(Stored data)
-- ==== Sys2Proof/WellFormed.lean ====
section
/-! DEFINITION. Which commands are well formed: field widths of frames, ranges of operands. -/
namespace Sys2Proof

/-- The fields of a frame fit their places in the header, and its payload has the length that LEN gives (R83, R84). -/
def Frame.wf (f : Frame) : Bool :=
  f.dst < 256 && f.src < 256 && f.typ < 16 && f.cls < 4 && f.seq < 65536 && f.tag < 1024 && f.len < 64 && f.hop < 256 &&
    f.addr < 2 ^ 56 && f.rsv < 16 && f.payload.length == 8 * f.len

/-- A requester on the ring is a node with a tag of 10 bits; the bridge has eight inbound windows (R25, R377). -/
def Origin.wf : Origin → Bool
  | .ring src tag => 1 ≤ src && src ≤ 254 && tag < 1024
  | .bridge w => w < 8
  | .pcie _ _ => true
  | .spi => true
  | .pairK => true
  | .pairM => true

/-- The five taps of the decision-feedback equaliser, each shown in 8 bits (R50, R80). -/
def dfeOk (d : List Int) : Bool := d.length == 5 && d.all (fun t => -128 ≤ t && t ≤ 127)

/-- A tick brings all eight slots, and four sequencing inputs (R549, R571). -/
def TickIn.wf (t : TickIn) : Bool := t.slots.length == 8 && t.pg < 16

/-- The operands of a command are in range. -/
def Instr.wf : Instr → Bool
  | .registerWrite o off _ => o.wf && off < 2 ^ 56
  | .commitOnDeliveryRead o off count => o.wf && off < 2 ^ 56 && (1 ≤ count && count ≤ 256)
  | .d2dStatusFrame => true
  | .companionWriteAck => true
  | .d2dLinkLost => true
  | .logicPowerOnReset => true
  | .lporRelease _ _ _ => true
  | .rstNAssert => true
  | .rstNRelease _ _ _ => true
  | .hubCtlSwrst => true
  | .hubCtlRun => true
  | .hubCtlRunClear => true
  | .hubCtlRcclr => true
  | .companionPowerOnReset => true
  | .stbyCounterInvalid _ => true
  | .perstNAssert => true
  | .noticeCoalesceFlush _ => true
  | .laneSignalDetect _ => true
  | .laneSignalLoss _ _ => true
  | .blockLockAcquire _ _ => true
  | .blockLockLoss _ _ => true
  | .invalidSyncHeader _ _ => true
  | .invalidBlock _ blocks _ => blocks ≤ 35
  | .superframeLockAcquire _ _ _ => true
  | .superframeLockLoss _ _ => true
  | .commaReceive _ _ _ blocks => blocks ≤ 35
  | .commaSend _ => true
  | .rateChangeTimeout _ => true
  | .trainAdaptEnd _ ctle dfe => ctle < 16 && dfeOk dfe
  | .laneStateTimeout _ => true
  | .elasticIdleDelete _ _ => true
  | .elasticIdleInsert _ _ => true
  | .elasticOverflow _ _ => true
  | .forcedIdleBlock _ => true
  | .adaptStep _ ctle dfe => ctle < 16 && dfeOk dfe
  | .laneTxeqApply _ => true
  | .laneCtlRetrain _ => true
  | .laneLinkEnable _ => true
  | .laneLinkDisable _ => true
  | .lanePrbsCtlWrite _ _ => true
  | .prbsCheckerLock _ _ => true
  | .prbsCheckerUnlock _ _ => true
  | .prbsBitsLoRead _ _ => true
  | .laneMarginUpdate _ _ _ => true
  | .lanePrbs _ => true
  | .lanePrbsEnd _ _ _ => true
  | .frameHeaderArrival _ f => f.wf
  | .frameEnd _ _ _ => true
  | .laneArbitrate _ _ => true
  | .staleRemoval _ _ => true
  | .creditUpdate _ f => f.wf && f.typ == 9
  | .creditUpdateSend _ => true
  | .creditAudit _ f => f.wf && f.typ == 9
  | .creditAuditSend _ => true
  | .windowEntryExpire _ => true
  | .windowMemoryError srcs => srcs.all (fun n => 1 ≤ n && n ≤ 254)
  | .windowDiscardEnd _ => true
  | .msgFrame _ f => f.wf && f.typ == 5
  | .incomingItemAbandon _ _ => true
  | .msgOffer _ => true
  | .msgReoffer _ => true
  | .presenceSend => true
  | .presenceFrame _ f => f.wf && f.typ == 9
  | .ringSeenTimeout _ _ => true
  | .ringClosureLoss _ => true
  | .pcieMemRead _ runs => (!runs.isEmpty && runs.all (fun r => 1 ≤ r.2))
  | .pcieMemWrite _ runs => (!runs.isEmpty && runs.all (fun r => !r.2.isEmpty))
  | .requestTagGrant _ => true
  | .pcieCompletionAck _ _ => true
  | .pcieLinkDown => true
  | .spiWrite off _ _ => off < 2 ^ 24
  | .spiRead off words => off < 2 ^ 24 && (1 ≤ words && words ≤ 64)
  | .spiFwrite _ off _ _ => off < 2 ^ 56
  | .spiFread _ off words => off < 2 ^ 56 && (1 ≤ words && words ≤ 64)
  | .spiStatus => true
  | .mspiCsRise _ _ => true
  | .rdRequest _ f => f.wf && f.typ == 2
  | .wrNRequest _ f => f.wf && f.typ == 1
  | .wrPRequest _ f => f.wf && f.typ == 0
  | .completion _ f => f.wf && (f.typ == 3 || f.typ == 4)
  | .ackFrame _ f => f.wf && f.typ == 10
  | .commitWindowExpire _ _ => true
  | .busyRetry _ _ => true
  | .completionTimeout _ _ => true
  | .tagQuarantineEnd _ => true
  | .inkApply => true
  | .portPeek o _ => o.wf
  | .portPop o _ count => o.wf && (16 ≤ count && count ≤ 256)
  | .portPush o _ _ data => o.wf && (!data.isEmpty && data.length ≤ 256)
  | .queueMoveRetry _ => true
  | .stallReadExpire _ o => o.wf
  | .tailTimerFire _ => true
  | .censusCheck => true
  | .nibEnable _ => true
  | .nibDisable _ _ _ => true
  | .nibTxItemStart _ => true
  | .nibTxItemComplete _ _ => true
  | .uartCharacterReceive _ samples _ _ _ => samples.length ≤ 12
  | .uartIdleClose _ => true
  | .uartBreakReceive _ _ _ _ => true
  | .uartCtsChange _ _ _ => true
  | .uartDeRelease _ => true
  | .nibHoldEnd _ => true
  | .hdlcFrameReceive _ _ _ => true
  | .spiTargetCsFall _ => true
  | .spiTargetCsRise _ _ => true
  | .i2cStart7 _ _ _ => true
  | .i2cStart10 _ _ _ _ => true
  | .i2cWrite _ _ _ => true
  | .i2cRead _ _ _ => true
  | .i2cStop _ => true
  | .i2cPause _ => true
  | .i2cStretchTimeout _ _ => true
  | .i2cTargetStart _ addr ten _ => addr < (if ten then 1024 else 128)
  | .i2cTargetStop _ _ _ _ _ => true
  | .i2cTargetFillTimeout _ _ => true
  | .i2cHoldTimeout _ _ => true
  | .counterEdge _ _ _ _ => true
  | .counterIndex _ _ => true
  | .pwmPeriodBoundary _ => true
  | .oneShotEnd _ => true
  | .freqWindowEnd _ => true
  | .bankClassChange _ _ => true
  | .outputFight _ _ => true
  | .debounceSettle _ _ _ => true
  | .stuckDetect _ => true
  | .discreteShortPulse _ => true
  | .chatterWindowEnd _ => true
  | .stormWindowEnd _ => true
  | .discreteFilterWrite _ _ _ => true
  | .discreteLimitWrite _ _ => true
  | .discreteOutClaim _ => true
  | .discreteOutRelease _ => true
  | .discreteOutValWrite _ _ => true
  | .discretePulseEnd _ => true
  | .discreteSafeWrite _ _ => true
  | .strokeEnable => true
  | .strokeDisable => true
  | .strokeCommit => true
  | .strokeCutoff => true
  | .strokeInstant _ => true
  | .strokeFrame _ f => f.wf && f.typ == 8
  | .strokeScheduleSwitch => true
  | .strokeConfig _ => true
  | .qlEnable _ => true
  | .qlDisable _ _ => true
  | .qlCtlSwap _ => true
  | .qlSwapTakeEffect _ => true
  | .qlCtlForce _ _ => true
  | .qlCtlSwcan _ => true
  | .qlCtlMark _ => true
  | .qlTxWrite o _ _ => o.wf
  | .qlRxdRead o _ => o.wf
  | .qlQueueTxFetch _ => true
  | .nop _ _ => true
  | .shout _ _ => true
  | .shin _ _ _ => true
  | .shxc _ _ _ => true
  | .const _ _ => true
  | .load _ _ => true
  | .store _ _ => true
  | .tally _ _ => true
  | .dir _ _ => true
  | .idle _ _ => true
  | .qlIllegalStep _ => true
  | .qlRestart _ => true
  | .qlLoad _ => true
  | .qlSwap _ _ => true
  | .canEnable _ => true
  | .canDisable _ => true
  | .canBusIntegrated _ => true
  | .canSubmissionTake _ => true
  | .canTxAttempt _ => true
  | .canTxSuccess _ _ _ => true
  | .canTxFail _ _ _ _ _ _ => true
  | .canTxcanWrite _ _ _ => true
  | .canFrameReceive _ _ _ data _ _ => data.length ≤ 64
  | .canStagingAdmit _ => true
  | .canHpwinRead o _ => o.wf
  | .canBusoffRecover _ => true
  | .canStuckDominant _ _ _ => true
  | .canCtlFallback _ => true
  | .canWatchdogExpire _ => true
  | .canWatchdogKick _ o => o.wf
  | .canCtlFbleave _ => true
  | .canFbSlotStart _ _ _ => true
  | .canFbSlotLate _ _ _ => true
  | .canclkLoss => true
  | .canclkRecover mhz => (mhz == 40 || mhz == 80)
  | .pbpEnable => true
  | .pbpDisable => true
  | .windowEnable inb w => (!inb || w.val < 8)
  | .windowDisable inb w => (!inb || w.val < 8)
  | .pbpOutboundCycleStart => true
  | .pbpBusGrant => true
  | .pbpArbTimeout _ => true
  | .pbpCycleAck _ => true
  | .pbpCycleError => true
  | .pbpBusTimeout => true
  | .pbpCycleRetry => true
  | .pbpRequestLimit _ => true
  | .pbpPrefetchAge _ => true
  | .pbpInboundDecode addr _ width _ _ => addr < 2 ^ 32 && (width == 1 || width == 2 || width == 4)
  | .pbpPostedAdmit => true
  | .pbpHoldLimitExpire => true
  | .wireLevelChange => true
  | .wireRefresh => true
  | .wireFrame _ f => f.wf && f.typ == 6
  | .wireLost => true
  | .tbStepApply _ _ => true
  | .tbRateWrite _ _ => true
  | .tbBctlWrite _ _ => true
  | .tbLoRead _ => true
  | .tbEnable => true
  | .tbDisable => true
  | .syncSend => true
  | .syncFrame _ f _ => f.wf && f.typ == 7
  | .syncPairTimeout no => no < 65536
  | .holdoverTimeout => true
  | .stbyCounterRefresh => true
  | .timeGet _ => true
  | .timeStep _ => true
  | .timeRestepAllow _ => true
  | .tbConfig _ => true
  | .kcDoorbell _ o => o.wf
  | .kcCtlClose _ o => o.wf
  | .kcSessionExpire _ => true
  | .jobStep _ j _ _ => j < 32
  | .jobOutcomeExpire _ j => j < 32
  | .jobLowSupplyResume _ j => j < 32
  | .hello _ => true
  | .goodbye _ => true
  | .getIdentity _ => true
  | .getCaps _ => true
  | .jobStatus _ => true
  | .jobCancel _ => true
  | .cfgRead _ => true
  | .cfgWrite _ => true
  | .cfgEnable _ => true
  | .cfgCheck _ => true
  | .cfgSave _ _ _ => true
  | .cfgRestore _ => true
  | .fwBegin _ => true
  | .fwChunk _ => true
  | .fwVerify _ _ => true
  | .fwActivate _ => true
  | .fwSlotInfo _ => true
  | .nvCounters _ => true
  | .bltFreeze _ => true
  | .bltRead _ => true
  | .bltThaw _ => true
  | .bltClear _ => true
  | .monArm _ => true
  | .monRead _ => true
  | .fltRead _ => true
  | .fltClear _ => true
  | .heartbeatSend _ => true
  | .heartbeat _ f => f.wf && f.typ == 9
  | .authAck _ f => f.wf && f.typ == 9
  | .authorityLeaseExpire _ => true
  | .lapsedEnd _ => true
  | .heartbeatSilence _ => true
  | .takeReq _ f => f.wf && f.typ == 9
  | .takeAns _ f => f.wf && f.typ == 9
  | .noHolderTimeout _ => true
  | .witnessHostTimeout _ => true
  | .appoint _ f => f.wf && f.typ == 9
  | .table _ f => f.wf && f.typ == 9
  | .standbyPassOver _ => true
  | .standbyAckTimeout => true
  | .swapReq _ f => f.wf && f.typ == 9
  | .roleSwapTimeout _ => true
  | .censusRptSend => true
  | .censusRpt _ f => f.wf && f.typ == 9
  | .nodeAbsent _ => true
  | .sizeSetSend => true
  | .sizeSet _ f => f.wf && f.typ == 9
  | .leaseOpAcquire _ f => f.wf && f.typ == 11
  | .leaseOpRenew _ f => f.wf && f.typ == 11
  | .leaseOpRelease _ f => f.wf && f.typ == 11
  | .leaseOpGrant _ f => f.wf && f.typ == 11
  | .leaseOpRefuse _ f => f.wf && f.typ == 11
  | .leaseExpire _ => true
  | .leaseRequestRepeat _ => true
  | .leaseAnswerTimeout _ => true
  | .roleSetConfig _ => true
  | .roleSetGrant _ => true
  | .roleSetDeny _ => true
  | .roleSwap _ => true
  | .leaseAcquire _ => true
  | .leaseRenew _ => true
  | .leaseRelease _ => true
  | .censusRead _ => true
  | .memoryUncorrectable _ _ _ _ _ _ => true
  | .fltStatusValidWrite => true
  | .fltCtlSafeExit => true
  | .fltUnquarWrite _ => true
  | .fltInjWrite _ => true
  | .lockstepMismatch _ _ => true
  | .coreWatchdogExpire _ => true
  | .pllLockLoss _ => true
  | .logicTempLimit _ => true
  | .bltCtlFreeze => true
  | .bltCtlThaw => true
  | .bltClrWrite => true
  | .monSample _ _ => true
  | .monCtlArm _ => true
  | .monCtlStop _ => true
  | .cphPageEnable o _ => o.wf
  | .cphPageDisable o _ => o.wf
  | .cphCmdLoad o _ _ _ _ _ => o.wf
  | .cphCmdErase o _ _ => o.wf
  | .cphJobStart => true
  | .cphJobEnd => true
  | .cphResultAdmit _ => true
  | .cphDinWrite o _ data => o.wf && (!data.isEmpty && data.length ≤ 256)
  | .cphCounterPersist _ _ => true
  | .keyLoad _ _ => true
  | .keyErase _ => true
  | .macGen _ => true
  | .macVerify _ => true
  | .companionTick t => t.wf
  | .feedGood _ => true
  | .feedLost _ => true
  | .feedOvervoltage _ _ => true
  | .feedReverseCurrent _ => true
  | .feedReverseRecover _ => true
  | .feedImbalance share => share ≤ 100
  | .infailEnter => true
  | .infailEnd => true
  | .feedEnable _ => true
  | .feedDisable _ => true
  | .slotEnable _ => true
  | .slotDisable _ => true
  | .slotOnWrite _ => true
  | .slotOffWrite _ => true
  | .slotCtlRetry _ => true
  | .slotInsertionDelayEnd _ => true
  | .slotFastTrip _ => true
  | .slotStartTimerExpire _ => true
  | .slotFaultTimerExpire _ => true
  | .slotCooldownEnd _ => true
  | .slotLeadEnd _ => true
  | .slotWarnRelease _ => true
  | .slotPgUndervoltage _ => true
  | .slotRetriesClear _ => true
  | .slotBusOvervoltage _ => true
  | .companionThermalShutdown _ => true
  | .companionThermalRecover => true
  | .companionTempWarning _ => true
  | .nvInhibitEnter _ => true
  | .nvInhibitEnd => true
  | .cseqOutputAssert => true
  | .cseqTimeout => true
  | .cseqRetry => true
  | .cseqShutdown => true
  | .cseqPgFall _ => true
  | .pwrStbySetHiWrite _ => true
  | .pwrStbyCntLoRead => true
  | .loadShed => true
  | .feedStatus _ => true
  | .slotOn _ => true
  | .slotOff _ => true
  | .slotRetry _ => true
  | .firmwareStart => true
  | .bootConfirm => true
  | .hoursPersist => true
  | .companionResetEnd => true
  | .badOpcode _ => true
  | .canReceiveError _ _ _ => true

end Sys2Proof
end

# How to complete this task:
Would you copy out every line in the records that includes the string "operands"?

# Your solution:
/-! DEFINITION. Which commands are well formed: field widths of frames, ranges of operands. -/
/-- The operands of a command are in range. -/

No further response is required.